> [RECORD EXTRACTS]:
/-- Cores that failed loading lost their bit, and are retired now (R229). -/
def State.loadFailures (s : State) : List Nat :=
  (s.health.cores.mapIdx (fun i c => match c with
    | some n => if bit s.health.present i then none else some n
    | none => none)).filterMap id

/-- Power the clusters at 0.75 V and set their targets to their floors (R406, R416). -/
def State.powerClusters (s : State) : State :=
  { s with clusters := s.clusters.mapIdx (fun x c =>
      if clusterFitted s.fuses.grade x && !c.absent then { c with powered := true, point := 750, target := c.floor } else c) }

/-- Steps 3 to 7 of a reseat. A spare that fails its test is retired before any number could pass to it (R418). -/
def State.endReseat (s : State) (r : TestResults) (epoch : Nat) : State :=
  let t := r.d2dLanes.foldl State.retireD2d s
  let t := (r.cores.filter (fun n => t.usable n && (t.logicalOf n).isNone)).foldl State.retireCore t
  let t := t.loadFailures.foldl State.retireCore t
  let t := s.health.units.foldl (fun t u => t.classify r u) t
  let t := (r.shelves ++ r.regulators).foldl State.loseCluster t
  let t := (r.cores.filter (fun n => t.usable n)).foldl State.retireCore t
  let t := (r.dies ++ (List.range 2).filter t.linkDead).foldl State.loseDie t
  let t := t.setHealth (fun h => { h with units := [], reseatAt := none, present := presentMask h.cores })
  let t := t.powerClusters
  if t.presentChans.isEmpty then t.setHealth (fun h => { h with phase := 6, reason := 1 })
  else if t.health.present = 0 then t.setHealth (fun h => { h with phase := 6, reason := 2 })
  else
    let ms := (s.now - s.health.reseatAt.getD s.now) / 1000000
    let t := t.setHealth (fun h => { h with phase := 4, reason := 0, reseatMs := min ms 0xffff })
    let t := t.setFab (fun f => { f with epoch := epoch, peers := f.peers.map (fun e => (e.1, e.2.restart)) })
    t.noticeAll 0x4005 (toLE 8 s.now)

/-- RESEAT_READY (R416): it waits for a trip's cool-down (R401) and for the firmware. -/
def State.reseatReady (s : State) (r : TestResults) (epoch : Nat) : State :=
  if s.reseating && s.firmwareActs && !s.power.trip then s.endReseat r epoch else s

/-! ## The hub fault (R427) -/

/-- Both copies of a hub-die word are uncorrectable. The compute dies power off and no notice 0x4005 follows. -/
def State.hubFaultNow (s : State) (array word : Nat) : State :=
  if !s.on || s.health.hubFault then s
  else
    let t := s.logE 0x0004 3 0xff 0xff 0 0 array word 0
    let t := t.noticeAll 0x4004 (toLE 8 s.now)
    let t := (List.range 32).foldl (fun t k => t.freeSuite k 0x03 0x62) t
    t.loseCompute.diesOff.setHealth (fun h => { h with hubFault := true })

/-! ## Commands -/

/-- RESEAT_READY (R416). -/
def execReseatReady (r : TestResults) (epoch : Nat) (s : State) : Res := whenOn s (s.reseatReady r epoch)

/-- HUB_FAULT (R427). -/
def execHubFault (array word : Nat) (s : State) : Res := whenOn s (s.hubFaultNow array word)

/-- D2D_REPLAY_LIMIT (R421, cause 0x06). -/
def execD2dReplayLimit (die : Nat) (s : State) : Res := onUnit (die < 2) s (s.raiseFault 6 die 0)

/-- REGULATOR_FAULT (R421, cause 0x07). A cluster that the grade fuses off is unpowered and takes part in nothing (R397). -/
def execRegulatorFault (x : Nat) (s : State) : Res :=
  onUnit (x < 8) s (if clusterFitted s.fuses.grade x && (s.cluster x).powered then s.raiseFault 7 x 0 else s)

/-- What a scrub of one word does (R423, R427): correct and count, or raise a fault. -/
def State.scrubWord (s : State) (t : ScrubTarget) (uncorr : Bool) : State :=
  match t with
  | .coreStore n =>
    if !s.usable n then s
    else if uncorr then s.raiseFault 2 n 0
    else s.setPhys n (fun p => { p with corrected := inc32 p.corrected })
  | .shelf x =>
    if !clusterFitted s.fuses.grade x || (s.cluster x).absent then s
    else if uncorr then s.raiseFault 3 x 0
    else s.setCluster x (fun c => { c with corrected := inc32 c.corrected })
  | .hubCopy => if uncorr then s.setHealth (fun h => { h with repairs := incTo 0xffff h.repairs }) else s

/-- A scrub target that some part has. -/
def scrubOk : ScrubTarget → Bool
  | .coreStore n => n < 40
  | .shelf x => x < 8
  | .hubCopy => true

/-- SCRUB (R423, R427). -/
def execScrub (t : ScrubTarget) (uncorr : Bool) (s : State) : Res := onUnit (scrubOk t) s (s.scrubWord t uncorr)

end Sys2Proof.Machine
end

==

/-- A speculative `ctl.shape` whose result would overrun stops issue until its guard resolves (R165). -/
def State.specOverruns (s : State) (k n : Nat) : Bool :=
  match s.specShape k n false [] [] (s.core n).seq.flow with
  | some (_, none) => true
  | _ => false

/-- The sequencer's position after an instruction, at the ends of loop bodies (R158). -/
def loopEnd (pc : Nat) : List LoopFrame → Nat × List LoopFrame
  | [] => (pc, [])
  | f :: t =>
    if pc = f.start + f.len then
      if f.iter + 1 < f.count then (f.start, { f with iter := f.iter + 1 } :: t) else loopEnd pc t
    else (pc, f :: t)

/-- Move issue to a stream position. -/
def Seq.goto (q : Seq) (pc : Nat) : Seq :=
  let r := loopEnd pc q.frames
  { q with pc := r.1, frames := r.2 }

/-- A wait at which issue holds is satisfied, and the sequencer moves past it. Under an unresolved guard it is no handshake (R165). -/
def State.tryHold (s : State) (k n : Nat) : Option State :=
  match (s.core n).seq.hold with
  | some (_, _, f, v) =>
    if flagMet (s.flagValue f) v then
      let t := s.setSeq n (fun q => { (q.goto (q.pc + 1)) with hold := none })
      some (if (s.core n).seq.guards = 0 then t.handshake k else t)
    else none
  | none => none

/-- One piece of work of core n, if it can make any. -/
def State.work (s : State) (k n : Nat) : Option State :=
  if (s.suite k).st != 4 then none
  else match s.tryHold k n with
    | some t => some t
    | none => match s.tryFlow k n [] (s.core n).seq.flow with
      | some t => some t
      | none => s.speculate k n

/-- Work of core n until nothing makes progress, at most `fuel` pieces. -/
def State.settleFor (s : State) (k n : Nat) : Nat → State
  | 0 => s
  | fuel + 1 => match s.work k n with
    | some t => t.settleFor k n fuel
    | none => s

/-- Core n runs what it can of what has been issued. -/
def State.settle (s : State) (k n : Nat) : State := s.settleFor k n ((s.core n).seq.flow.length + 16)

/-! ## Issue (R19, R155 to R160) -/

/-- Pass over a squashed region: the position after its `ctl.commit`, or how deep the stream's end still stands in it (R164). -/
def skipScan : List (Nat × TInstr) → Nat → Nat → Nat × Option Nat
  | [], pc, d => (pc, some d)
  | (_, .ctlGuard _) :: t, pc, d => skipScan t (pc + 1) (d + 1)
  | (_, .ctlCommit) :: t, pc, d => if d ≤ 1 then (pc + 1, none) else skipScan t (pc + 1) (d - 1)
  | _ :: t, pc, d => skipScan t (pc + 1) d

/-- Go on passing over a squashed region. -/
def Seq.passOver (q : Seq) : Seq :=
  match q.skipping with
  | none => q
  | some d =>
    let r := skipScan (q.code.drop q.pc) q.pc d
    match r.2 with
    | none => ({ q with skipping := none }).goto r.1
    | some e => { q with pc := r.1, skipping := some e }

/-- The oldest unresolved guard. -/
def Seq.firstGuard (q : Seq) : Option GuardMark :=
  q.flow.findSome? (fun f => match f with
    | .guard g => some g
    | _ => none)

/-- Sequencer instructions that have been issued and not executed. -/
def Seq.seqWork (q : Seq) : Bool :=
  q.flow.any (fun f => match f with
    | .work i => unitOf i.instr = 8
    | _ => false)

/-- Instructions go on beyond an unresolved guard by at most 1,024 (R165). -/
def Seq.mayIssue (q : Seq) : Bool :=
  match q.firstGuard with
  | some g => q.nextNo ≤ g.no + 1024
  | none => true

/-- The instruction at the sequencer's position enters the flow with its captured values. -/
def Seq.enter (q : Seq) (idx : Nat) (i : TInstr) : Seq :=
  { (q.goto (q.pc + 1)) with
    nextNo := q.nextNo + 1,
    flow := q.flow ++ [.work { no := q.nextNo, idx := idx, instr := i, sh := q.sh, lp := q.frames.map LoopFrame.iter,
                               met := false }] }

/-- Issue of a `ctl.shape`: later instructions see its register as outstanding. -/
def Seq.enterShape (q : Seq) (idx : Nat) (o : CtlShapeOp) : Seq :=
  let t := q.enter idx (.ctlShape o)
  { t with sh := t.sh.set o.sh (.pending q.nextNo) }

> [TASK PROMPT]: Using the data above, reproduce exactly the lines from the line that contains "let t := s.logE" through the line that contains "cause 0x06). -/", including both.

> [REPLY TO THE TASK]:
    let t := s.logE 0x0004 3 0xff 0xff 0 0 array word 0
    let t := t.noticeAll 0x4004 (toLE 8 s.now)
    let t := (List.range 32).foldl (fun t k => t.freeSuite k 0x03 0x62) t
    t.loseCompute.diesOff.setHealth (fun h => { h with hubFault := true })

/-! ## Commands -/

/-- RESEAT_READY (R416). -/
def execReseatReady (r : TestResults) (epoch : Nat) (s : State) : Res := whenOn s (s.reseatReady r epoch)

/-- HUB_FAULT (R427). -/
def execHubFault (array word : Nat) (s : State) : Res := whenOn s (s.hubFaultNow array word)

/-- D2D_REPLAY_LIMIT (R421, cause 0x06). -/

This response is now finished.